--- RECORDS FOR THIS EXERCISE ---

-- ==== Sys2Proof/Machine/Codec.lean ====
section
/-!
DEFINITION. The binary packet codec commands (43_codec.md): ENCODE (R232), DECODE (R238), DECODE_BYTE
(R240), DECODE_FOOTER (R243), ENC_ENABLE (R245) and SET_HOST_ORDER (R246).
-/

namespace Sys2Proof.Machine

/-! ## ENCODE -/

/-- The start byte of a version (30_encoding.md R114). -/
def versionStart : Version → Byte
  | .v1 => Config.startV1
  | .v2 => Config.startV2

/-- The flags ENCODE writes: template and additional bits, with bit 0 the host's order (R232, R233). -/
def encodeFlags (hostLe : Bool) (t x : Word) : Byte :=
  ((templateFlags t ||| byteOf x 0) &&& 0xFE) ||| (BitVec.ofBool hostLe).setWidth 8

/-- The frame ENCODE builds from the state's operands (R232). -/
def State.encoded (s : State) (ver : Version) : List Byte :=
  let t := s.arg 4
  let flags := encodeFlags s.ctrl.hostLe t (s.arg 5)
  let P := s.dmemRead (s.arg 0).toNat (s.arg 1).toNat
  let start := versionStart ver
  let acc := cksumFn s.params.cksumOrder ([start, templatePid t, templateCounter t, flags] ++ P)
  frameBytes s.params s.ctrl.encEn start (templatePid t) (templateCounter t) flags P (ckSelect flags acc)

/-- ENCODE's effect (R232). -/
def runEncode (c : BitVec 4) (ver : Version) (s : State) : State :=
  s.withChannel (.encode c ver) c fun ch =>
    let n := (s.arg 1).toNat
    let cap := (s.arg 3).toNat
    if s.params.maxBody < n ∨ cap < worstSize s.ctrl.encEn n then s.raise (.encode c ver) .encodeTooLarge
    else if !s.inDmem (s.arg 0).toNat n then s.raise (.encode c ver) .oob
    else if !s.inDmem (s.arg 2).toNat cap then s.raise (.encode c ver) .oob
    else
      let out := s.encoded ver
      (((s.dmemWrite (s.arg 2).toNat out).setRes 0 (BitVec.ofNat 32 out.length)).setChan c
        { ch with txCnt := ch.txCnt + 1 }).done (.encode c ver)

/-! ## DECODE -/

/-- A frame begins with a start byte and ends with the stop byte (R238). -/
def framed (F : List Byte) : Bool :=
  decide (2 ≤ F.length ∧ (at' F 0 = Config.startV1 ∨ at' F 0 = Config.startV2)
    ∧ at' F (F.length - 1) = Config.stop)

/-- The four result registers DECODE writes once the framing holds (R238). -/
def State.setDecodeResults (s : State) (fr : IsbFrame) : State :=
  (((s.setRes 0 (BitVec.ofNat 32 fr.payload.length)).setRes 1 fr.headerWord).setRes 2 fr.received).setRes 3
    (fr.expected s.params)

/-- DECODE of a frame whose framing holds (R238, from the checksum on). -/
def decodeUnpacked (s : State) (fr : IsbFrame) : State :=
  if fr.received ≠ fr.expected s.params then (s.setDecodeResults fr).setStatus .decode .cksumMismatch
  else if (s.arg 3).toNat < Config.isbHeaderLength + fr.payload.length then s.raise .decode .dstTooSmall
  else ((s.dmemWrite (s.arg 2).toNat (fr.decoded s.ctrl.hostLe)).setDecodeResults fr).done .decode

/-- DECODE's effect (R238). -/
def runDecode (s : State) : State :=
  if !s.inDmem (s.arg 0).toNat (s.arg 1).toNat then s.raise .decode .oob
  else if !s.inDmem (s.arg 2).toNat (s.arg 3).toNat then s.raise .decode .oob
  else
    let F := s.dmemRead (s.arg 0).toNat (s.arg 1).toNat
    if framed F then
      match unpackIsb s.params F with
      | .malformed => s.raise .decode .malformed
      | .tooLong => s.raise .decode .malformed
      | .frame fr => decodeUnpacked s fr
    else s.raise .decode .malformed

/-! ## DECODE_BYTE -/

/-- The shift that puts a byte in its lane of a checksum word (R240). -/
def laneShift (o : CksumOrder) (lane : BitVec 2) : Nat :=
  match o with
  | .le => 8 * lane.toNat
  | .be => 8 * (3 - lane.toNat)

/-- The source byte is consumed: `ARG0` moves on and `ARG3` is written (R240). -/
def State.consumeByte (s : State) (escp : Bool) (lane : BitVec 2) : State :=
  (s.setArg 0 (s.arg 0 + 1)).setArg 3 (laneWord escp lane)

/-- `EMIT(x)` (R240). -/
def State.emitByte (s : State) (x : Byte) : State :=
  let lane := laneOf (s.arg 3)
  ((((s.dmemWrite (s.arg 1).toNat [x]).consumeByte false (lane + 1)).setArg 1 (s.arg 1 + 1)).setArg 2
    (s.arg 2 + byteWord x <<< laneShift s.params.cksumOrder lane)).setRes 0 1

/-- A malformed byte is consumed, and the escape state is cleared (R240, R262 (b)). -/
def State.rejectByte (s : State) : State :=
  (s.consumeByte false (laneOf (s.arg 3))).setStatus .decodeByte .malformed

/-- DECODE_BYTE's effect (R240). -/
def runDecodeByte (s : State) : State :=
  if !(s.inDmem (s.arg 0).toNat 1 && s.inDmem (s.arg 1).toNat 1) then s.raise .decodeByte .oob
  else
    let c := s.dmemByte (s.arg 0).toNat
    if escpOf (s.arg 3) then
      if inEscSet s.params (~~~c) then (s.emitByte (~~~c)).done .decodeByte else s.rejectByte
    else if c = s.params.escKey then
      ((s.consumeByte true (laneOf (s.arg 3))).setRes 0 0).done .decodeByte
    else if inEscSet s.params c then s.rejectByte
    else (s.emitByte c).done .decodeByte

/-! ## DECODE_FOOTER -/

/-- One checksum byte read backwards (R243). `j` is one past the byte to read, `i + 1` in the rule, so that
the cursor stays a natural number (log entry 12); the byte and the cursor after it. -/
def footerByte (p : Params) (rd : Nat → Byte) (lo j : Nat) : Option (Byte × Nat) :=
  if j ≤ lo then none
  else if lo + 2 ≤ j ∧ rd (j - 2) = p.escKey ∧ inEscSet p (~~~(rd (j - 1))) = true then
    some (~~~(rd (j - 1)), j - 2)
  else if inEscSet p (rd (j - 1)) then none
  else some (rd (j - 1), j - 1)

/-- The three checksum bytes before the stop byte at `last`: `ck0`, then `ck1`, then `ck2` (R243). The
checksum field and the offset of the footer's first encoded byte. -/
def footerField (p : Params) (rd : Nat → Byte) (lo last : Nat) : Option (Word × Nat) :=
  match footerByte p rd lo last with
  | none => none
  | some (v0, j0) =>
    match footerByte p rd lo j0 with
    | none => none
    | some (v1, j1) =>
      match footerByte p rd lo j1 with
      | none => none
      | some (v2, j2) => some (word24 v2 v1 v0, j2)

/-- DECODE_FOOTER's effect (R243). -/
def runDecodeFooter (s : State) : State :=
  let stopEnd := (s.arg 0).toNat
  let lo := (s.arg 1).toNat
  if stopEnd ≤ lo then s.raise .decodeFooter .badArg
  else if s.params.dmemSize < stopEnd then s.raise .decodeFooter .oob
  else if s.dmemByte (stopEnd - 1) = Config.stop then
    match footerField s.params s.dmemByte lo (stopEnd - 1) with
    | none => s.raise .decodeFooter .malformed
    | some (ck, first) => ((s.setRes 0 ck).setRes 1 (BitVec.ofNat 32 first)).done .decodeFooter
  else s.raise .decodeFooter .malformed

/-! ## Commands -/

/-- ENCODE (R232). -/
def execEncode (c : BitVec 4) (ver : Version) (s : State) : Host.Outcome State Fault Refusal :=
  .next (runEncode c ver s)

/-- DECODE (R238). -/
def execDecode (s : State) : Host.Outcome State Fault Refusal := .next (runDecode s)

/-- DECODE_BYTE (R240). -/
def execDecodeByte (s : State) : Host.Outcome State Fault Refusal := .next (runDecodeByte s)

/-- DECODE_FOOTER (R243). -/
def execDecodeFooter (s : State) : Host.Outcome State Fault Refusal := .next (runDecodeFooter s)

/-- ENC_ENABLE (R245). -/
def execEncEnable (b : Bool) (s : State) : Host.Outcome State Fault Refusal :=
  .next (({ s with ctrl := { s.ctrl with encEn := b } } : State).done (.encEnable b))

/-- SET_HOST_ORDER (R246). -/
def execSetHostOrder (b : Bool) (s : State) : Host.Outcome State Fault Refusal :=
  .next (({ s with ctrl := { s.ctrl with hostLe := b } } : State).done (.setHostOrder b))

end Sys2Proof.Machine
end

---

ACTIVITY:
Please return exactly the lines from the one containing "DECODE_BYTE (R240). -/" through the end of the entries above, adding no other line.

ANSWER BELOW:
/-- DECODE_BYTE (R240). -/
def execDecodeByte (s : State) : Host.Outcome State Fault Refusal := .next (runDecodeByte s)

/-- DECODE_FOOTER (R243). -/
def execDecodeFooter (s : State) : Host.Outcome State Fault Refusal := .next (runDecodeFooter s)

/-- ENC_ENABLE (R245). -/
def execEncEnable (b : Bool) (s : State) : Host.Outcome State Fault Refusal :=
  .next (({ s with ctrl := { s.ctrl with encEn := b } } : State).done (.encEnable b))

/-- SET_HOST_ORDER (R246). -/
def execSetHostOrder (b : Bool) (s : State) : Host.Outcome State Fault Refusal :=
  .next (({ s with ctrl := { s.ctrl with hostLe := b } } : State).done (.setHostOrder b))

end Sys2Proof.Machine
end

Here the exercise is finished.